WHAT YOU ARE ASKED TO DO: Could you reproduce, word for word, everything below from the line containing "(spec/07 R185) -/" down to the line containing "(spec/19 R463) -/", with both of those lines included and no others?
+++ EXTRACTED MATERIAL
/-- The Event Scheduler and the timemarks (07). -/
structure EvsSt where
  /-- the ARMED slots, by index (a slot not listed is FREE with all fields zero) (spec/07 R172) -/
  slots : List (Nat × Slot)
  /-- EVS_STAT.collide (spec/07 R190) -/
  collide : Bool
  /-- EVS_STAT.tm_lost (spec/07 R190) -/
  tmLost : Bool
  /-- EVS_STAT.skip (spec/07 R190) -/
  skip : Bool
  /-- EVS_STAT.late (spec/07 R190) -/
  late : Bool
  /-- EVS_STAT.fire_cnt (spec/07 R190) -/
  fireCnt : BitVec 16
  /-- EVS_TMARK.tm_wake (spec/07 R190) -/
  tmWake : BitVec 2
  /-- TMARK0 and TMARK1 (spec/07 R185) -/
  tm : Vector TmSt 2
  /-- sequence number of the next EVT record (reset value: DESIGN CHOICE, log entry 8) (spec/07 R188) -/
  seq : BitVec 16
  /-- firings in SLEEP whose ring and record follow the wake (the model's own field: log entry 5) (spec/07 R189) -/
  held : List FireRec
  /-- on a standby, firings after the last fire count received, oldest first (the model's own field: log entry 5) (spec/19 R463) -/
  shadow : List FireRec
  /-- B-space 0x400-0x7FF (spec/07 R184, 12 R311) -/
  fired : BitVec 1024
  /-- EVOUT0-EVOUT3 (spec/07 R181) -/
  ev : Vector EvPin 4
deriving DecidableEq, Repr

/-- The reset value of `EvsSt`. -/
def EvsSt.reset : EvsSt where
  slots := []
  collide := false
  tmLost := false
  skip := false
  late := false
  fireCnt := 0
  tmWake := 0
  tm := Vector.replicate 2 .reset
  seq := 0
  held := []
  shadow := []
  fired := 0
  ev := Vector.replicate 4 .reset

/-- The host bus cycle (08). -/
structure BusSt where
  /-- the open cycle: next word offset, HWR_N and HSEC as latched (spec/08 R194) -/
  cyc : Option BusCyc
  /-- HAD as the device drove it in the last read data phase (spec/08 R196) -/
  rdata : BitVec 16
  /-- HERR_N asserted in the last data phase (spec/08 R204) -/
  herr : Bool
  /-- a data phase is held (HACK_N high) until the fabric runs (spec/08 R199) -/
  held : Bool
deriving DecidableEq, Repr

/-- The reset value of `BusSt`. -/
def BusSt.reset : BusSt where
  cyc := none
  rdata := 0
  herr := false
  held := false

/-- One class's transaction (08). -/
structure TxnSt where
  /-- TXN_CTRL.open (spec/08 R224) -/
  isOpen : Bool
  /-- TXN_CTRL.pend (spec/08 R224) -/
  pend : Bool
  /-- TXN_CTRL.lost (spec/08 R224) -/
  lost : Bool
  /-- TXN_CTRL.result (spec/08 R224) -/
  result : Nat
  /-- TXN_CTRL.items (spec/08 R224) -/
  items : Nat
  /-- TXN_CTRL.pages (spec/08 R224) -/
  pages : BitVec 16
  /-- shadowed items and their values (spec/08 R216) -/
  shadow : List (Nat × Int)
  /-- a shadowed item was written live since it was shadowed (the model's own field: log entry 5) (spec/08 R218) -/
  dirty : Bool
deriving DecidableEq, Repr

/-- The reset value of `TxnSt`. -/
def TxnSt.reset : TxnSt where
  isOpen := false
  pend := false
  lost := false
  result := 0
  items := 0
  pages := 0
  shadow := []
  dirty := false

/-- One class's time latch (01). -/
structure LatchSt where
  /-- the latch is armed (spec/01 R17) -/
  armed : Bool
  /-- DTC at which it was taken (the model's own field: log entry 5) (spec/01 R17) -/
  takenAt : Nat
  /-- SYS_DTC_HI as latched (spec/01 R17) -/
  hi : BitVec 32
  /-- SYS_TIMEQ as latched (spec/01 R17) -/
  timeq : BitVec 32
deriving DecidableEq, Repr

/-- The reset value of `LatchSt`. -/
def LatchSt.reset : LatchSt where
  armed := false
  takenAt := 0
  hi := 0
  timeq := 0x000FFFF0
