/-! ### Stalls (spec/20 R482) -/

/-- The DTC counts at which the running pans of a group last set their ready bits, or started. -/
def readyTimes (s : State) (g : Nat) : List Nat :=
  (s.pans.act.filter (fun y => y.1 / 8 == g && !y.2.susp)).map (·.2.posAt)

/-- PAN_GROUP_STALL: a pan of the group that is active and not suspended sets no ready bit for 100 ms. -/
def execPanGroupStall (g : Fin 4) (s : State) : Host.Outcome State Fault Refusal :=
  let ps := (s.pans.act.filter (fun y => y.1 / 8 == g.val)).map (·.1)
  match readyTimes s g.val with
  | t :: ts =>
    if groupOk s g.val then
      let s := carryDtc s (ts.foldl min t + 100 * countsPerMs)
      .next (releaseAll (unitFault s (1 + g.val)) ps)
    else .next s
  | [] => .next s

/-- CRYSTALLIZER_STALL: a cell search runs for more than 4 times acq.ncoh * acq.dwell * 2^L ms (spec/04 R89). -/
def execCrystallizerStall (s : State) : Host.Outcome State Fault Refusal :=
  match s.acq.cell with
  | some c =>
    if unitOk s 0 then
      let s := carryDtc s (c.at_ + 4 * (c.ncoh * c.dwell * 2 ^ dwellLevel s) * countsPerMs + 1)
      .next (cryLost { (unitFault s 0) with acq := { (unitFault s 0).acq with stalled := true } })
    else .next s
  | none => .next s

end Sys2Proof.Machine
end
++++++
+++ EXTRACTED MATERIAL
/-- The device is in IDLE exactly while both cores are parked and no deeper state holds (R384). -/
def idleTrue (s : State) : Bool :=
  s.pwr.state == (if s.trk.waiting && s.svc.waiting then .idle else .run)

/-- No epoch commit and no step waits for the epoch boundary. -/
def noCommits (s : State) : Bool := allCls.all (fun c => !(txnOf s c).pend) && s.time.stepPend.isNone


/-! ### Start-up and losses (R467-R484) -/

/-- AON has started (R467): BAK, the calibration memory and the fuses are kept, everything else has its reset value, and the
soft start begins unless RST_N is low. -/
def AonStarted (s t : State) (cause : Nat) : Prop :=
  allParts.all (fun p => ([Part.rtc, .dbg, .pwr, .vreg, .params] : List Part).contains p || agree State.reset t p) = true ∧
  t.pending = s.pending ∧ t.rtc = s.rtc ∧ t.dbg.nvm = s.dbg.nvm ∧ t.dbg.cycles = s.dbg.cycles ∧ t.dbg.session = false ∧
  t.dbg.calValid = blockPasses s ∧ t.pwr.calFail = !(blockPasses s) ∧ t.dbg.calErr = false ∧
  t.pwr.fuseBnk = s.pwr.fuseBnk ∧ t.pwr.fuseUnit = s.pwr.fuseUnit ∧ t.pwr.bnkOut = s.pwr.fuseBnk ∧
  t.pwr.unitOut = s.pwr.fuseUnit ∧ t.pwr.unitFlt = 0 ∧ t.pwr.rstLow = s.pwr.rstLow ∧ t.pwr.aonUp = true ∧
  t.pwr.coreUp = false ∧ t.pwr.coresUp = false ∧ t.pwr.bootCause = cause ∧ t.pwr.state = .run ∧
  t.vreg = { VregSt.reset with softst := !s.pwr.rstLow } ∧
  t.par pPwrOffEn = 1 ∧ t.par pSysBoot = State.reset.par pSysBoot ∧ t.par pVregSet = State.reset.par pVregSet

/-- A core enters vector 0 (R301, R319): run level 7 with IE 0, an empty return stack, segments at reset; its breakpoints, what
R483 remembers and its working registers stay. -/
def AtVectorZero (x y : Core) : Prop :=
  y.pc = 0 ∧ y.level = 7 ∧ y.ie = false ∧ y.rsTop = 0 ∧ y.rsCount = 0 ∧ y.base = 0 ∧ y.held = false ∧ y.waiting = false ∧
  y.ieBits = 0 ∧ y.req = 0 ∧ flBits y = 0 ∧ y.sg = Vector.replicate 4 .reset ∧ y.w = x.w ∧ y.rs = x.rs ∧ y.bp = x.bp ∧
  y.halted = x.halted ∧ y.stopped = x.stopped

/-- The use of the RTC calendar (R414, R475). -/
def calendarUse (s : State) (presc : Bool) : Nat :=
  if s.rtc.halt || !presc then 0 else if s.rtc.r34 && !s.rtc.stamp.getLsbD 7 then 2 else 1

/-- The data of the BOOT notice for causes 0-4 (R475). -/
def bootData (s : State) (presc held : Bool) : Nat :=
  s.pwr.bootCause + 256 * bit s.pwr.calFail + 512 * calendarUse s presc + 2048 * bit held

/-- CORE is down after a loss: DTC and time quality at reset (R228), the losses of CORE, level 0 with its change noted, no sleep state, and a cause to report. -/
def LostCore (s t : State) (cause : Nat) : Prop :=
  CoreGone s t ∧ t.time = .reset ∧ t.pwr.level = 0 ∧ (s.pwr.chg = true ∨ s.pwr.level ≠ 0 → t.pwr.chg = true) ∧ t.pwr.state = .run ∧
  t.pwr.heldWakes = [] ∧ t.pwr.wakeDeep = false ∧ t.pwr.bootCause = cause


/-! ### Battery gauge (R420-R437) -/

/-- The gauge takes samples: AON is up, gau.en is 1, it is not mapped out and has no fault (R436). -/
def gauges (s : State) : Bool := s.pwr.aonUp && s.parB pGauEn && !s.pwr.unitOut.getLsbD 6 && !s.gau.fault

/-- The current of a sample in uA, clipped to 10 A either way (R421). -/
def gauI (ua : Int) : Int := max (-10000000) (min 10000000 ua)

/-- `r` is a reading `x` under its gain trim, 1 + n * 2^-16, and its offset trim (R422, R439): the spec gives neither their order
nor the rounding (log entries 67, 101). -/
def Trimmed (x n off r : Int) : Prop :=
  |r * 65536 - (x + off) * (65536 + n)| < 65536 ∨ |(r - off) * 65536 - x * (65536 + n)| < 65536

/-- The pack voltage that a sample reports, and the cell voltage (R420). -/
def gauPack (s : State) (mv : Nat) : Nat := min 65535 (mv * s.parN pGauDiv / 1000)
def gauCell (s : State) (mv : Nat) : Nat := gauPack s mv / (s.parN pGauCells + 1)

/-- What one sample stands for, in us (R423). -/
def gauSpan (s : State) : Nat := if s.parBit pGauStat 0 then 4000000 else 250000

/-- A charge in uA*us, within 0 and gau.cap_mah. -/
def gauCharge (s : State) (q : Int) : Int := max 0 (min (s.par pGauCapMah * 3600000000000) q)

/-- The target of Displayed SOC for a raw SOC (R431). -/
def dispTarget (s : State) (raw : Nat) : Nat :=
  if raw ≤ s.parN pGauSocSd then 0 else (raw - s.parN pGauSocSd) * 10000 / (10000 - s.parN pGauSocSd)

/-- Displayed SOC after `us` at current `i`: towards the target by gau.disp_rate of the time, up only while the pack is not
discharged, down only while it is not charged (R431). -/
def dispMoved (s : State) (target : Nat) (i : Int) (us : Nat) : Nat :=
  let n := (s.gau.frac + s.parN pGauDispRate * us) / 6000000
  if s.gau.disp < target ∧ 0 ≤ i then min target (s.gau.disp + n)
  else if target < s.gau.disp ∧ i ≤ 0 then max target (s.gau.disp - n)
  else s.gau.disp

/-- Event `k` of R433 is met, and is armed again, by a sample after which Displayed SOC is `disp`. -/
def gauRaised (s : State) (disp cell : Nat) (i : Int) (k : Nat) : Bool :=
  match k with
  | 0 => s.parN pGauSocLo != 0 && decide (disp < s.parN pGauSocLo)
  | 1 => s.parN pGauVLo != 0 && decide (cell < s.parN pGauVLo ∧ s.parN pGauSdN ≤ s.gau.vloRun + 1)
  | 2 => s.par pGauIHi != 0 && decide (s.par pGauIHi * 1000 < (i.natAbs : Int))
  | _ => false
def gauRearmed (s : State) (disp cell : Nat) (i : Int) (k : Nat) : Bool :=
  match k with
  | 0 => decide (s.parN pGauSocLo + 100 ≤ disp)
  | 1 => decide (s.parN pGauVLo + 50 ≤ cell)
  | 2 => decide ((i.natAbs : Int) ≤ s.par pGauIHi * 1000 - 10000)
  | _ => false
++++++
+++ EXTRACTED MATERIAL
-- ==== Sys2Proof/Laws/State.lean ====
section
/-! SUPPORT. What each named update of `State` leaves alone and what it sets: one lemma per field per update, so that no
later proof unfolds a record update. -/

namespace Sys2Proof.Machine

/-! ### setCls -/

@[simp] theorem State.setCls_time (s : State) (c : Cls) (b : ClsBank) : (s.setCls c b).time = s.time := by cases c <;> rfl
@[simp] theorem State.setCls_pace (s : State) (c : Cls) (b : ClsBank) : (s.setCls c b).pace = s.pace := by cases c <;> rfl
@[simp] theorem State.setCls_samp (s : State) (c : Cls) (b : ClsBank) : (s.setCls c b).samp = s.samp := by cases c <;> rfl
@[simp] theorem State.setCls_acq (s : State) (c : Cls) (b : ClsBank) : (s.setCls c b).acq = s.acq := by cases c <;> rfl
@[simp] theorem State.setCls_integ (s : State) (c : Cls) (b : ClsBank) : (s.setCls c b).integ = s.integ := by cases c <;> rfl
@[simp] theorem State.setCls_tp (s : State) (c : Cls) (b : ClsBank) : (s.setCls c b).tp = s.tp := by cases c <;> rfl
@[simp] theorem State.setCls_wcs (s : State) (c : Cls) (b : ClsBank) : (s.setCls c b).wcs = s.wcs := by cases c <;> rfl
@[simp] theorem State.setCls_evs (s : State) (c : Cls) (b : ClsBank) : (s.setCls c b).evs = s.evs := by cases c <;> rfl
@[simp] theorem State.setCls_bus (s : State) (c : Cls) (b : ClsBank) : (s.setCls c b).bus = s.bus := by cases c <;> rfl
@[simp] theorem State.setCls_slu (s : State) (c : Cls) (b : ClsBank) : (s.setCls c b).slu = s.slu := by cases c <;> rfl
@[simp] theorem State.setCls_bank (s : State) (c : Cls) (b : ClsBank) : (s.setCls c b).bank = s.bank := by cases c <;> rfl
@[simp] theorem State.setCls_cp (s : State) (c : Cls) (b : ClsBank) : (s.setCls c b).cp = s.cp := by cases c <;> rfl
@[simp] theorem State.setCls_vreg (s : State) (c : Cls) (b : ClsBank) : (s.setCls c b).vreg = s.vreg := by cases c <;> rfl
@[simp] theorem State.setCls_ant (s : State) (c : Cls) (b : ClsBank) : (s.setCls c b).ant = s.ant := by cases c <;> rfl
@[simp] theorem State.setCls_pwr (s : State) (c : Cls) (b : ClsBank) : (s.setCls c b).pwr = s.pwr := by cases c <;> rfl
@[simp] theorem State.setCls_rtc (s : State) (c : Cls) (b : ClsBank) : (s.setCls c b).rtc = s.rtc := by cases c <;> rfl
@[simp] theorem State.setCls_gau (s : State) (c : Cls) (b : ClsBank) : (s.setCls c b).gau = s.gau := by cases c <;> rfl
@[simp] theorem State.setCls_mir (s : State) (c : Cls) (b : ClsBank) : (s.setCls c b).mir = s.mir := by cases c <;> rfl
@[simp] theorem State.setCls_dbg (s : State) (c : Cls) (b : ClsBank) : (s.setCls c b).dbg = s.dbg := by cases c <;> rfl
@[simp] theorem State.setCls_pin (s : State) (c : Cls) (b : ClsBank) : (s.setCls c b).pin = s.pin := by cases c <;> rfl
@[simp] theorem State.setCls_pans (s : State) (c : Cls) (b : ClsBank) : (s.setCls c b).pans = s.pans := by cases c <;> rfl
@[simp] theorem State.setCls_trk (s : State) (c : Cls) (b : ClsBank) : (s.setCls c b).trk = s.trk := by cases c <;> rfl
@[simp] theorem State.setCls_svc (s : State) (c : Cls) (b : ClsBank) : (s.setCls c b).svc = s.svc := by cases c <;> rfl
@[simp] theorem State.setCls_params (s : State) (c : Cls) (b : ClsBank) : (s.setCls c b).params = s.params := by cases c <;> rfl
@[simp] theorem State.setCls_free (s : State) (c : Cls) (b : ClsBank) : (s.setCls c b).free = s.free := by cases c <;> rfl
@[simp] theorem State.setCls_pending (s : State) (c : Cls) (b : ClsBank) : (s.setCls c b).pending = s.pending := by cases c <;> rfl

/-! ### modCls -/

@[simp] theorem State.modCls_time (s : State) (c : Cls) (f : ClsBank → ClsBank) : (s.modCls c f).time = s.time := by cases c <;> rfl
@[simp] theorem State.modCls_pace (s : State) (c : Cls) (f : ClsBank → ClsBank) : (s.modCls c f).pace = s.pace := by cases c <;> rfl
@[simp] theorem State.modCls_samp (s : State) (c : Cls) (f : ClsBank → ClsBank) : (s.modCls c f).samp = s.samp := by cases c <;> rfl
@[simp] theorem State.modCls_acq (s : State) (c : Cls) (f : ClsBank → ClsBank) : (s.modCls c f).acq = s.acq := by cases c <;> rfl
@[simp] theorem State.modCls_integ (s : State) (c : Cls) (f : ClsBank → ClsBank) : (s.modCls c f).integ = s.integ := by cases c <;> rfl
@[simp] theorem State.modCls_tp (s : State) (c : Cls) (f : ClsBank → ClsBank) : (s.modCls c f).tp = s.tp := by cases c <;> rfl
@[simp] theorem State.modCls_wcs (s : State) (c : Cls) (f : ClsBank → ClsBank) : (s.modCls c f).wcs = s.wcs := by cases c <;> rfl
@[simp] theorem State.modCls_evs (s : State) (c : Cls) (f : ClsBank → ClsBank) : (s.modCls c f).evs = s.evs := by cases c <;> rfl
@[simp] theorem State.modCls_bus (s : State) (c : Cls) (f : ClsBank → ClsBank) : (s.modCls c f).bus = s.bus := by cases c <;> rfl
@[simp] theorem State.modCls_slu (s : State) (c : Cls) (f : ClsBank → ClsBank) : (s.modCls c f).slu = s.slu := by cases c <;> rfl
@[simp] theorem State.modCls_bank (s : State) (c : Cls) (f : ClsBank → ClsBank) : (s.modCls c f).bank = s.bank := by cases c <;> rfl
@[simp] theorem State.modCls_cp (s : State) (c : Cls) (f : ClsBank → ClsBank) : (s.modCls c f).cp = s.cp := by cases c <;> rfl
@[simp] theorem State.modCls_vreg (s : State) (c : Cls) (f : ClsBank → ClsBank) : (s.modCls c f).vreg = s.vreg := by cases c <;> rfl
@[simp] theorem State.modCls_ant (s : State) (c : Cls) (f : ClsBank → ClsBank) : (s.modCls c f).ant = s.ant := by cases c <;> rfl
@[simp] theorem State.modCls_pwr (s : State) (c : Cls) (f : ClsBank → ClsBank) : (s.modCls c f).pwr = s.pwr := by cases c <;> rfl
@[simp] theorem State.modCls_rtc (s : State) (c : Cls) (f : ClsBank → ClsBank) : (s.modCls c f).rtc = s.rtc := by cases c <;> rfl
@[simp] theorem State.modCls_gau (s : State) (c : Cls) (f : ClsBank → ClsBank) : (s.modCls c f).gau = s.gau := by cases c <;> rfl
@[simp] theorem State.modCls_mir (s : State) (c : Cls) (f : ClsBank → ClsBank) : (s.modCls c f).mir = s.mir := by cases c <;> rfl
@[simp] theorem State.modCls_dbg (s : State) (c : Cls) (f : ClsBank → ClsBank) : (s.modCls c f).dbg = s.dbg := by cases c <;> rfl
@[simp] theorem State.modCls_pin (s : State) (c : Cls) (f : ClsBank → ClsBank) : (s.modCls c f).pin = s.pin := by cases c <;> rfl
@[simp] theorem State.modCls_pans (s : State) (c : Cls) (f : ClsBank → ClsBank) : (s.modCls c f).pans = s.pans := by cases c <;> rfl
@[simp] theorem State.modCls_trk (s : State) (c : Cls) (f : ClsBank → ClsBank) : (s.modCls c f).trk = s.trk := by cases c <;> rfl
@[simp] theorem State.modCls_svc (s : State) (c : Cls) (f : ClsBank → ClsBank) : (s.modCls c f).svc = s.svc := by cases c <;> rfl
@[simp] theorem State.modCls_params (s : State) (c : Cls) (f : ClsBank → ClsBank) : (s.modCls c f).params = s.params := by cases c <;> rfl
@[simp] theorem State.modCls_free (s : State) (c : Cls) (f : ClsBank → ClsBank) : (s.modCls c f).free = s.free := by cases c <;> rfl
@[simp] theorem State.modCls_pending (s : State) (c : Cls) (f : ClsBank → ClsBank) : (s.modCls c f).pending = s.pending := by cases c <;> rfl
++++++
RESPONSE TO THIS EXERCISE:
  /-- TMARK0 and TMARK1 (spec/07 R185) -/
  tm : Vector TmSt 2
  /-- sequence number of the next EVT record (reset value: DESIGN CHOICE, log entry 8) (spec/07 R188) -/
  seq : BitVec 16
  /-- firings in SLEEP whose ring and record follow the wake (the model's own field: log entry 5) (spec/07 R189) -/
  held : List FireRec
  /-- on a standby, firings after the last fire count received, oldest first (the model's own field: log entry 5) (spec/19 R463) -/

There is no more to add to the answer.